State only the number of lines below where the word "ownDigest" is found.

- [Dataset entries]:
* * *

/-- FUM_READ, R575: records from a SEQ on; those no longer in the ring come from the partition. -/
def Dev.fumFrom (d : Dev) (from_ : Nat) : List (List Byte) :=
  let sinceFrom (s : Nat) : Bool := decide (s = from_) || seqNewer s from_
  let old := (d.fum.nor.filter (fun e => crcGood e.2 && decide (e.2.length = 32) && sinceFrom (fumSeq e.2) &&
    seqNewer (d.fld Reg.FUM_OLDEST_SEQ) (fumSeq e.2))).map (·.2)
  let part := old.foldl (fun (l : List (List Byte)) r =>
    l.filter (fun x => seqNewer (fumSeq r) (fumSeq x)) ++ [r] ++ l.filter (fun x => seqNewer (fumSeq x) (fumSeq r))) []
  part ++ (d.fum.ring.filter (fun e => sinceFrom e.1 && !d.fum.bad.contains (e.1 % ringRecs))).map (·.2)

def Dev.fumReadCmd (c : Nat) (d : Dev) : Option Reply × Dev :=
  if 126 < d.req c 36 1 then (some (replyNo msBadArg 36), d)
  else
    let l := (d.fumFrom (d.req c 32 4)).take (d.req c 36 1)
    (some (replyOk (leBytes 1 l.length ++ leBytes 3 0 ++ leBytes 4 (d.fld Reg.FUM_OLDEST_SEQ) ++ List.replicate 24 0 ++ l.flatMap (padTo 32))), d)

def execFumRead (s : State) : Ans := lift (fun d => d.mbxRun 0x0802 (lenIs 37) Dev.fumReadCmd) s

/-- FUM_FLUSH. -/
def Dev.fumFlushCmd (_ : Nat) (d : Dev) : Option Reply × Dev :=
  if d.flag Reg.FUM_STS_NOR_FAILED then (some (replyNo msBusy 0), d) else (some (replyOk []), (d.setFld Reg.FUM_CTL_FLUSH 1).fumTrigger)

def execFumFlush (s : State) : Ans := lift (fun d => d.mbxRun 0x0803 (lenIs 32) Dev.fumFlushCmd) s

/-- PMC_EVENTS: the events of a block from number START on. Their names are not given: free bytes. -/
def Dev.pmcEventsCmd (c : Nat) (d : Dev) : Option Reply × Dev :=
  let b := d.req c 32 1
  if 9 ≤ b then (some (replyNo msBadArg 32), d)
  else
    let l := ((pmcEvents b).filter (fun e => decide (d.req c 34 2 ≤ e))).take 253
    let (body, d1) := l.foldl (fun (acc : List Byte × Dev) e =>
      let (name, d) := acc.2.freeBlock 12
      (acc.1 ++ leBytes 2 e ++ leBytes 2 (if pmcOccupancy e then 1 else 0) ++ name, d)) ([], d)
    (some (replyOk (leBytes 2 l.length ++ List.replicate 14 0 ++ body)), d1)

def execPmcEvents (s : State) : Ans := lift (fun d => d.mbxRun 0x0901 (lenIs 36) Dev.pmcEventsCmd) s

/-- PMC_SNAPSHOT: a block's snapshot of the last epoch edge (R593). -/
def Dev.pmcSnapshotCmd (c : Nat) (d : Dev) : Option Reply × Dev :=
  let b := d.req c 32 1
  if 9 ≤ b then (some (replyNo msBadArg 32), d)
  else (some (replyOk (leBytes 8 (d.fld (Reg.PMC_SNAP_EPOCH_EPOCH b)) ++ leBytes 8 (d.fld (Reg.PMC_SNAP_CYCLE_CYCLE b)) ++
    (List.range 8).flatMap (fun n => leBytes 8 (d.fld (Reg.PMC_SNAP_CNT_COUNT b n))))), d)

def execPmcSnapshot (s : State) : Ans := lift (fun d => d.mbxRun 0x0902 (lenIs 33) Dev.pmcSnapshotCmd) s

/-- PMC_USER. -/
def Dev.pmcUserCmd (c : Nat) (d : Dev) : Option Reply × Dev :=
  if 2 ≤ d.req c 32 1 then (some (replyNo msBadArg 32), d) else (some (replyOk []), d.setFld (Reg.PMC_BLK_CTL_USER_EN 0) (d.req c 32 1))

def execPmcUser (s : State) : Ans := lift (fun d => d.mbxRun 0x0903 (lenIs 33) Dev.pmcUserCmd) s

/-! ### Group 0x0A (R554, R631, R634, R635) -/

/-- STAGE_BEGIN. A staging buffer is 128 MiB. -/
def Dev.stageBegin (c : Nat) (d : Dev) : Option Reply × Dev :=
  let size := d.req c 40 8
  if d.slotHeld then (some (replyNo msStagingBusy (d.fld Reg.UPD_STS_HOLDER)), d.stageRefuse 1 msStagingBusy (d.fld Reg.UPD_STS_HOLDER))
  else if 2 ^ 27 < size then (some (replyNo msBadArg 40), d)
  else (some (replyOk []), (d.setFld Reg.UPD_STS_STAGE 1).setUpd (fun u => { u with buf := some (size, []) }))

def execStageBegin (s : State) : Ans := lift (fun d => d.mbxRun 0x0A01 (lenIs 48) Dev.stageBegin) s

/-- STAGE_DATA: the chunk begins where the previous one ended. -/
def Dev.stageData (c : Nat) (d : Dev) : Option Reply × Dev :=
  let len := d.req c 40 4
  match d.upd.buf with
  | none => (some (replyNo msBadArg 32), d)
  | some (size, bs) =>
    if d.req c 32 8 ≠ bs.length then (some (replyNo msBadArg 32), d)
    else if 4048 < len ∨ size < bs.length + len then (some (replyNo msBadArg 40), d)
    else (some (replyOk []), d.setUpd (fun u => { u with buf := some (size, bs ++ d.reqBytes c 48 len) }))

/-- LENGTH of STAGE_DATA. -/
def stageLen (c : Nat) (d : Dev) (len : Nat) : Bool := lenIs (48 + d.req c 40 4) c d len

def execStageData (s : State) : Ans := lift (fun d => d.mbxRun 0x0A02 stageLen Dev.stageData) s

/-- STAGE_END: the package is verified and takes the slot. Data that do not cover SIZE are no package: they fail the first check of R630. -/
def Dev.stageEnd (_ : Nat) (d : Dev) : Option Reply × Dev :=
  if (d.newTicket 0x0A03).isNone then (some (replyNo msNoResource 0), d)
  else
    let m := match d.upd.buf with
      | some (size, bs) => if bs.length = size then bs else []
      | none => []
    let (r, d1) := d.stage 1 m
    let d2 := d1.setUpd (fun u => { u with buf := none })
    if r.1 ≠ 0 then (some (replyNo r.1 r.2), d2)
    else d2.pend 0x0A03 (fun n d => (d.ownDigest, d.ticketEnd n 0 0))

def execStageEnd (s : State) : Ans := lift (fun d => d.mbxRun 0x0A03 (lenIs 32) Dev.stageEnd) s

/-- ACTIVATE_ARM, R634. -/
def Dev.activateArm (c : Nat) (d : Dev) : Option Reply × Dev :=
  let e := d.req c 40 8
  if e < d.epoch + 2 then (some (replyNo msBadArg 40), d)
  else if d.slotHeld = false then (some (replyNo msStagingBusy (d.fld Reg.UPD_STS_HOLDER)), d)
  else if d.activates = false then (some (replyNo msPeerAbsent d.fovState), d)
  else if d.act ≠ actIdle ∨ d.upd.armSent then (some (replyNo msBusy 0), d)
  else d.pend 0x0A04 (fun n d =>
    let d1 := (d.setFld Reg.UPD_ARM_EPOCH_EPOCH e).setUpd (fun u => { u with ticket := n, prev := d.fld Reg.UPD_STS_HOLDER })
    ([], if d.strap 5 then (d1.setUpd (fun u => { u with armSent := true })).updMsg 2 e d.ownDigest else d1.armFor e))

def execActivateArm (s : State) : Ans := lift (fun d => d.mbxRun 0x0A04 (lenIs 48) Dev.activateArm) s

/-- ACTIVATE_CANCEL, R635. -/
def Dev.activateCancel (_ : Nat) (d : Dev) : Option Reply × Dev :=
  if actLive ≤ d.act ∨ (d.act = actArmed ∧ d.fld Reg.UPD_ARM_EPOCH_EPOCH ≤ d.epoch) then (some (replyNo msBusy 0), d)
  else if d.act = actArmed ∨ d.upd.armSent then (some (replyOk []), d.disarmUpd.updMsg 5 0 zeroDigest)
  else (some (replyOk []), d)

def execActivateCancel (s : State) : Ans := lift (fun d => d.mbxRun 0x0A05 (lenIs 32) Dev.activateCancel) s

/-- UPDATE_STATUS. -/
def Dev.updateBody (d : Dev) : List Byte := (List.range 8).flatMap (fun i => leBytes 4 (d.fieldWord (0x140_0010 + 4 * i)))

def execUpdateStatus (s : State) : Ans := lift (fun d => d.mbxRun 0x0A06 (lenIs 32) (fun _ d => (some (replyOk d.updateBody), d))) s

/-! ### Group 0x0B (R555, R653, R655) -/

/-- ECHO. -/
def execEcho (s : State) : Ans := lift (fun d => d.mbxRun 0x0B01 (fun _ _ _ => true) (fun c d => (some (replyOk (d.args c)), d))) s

* * *

- [TASK ANSWER]: 2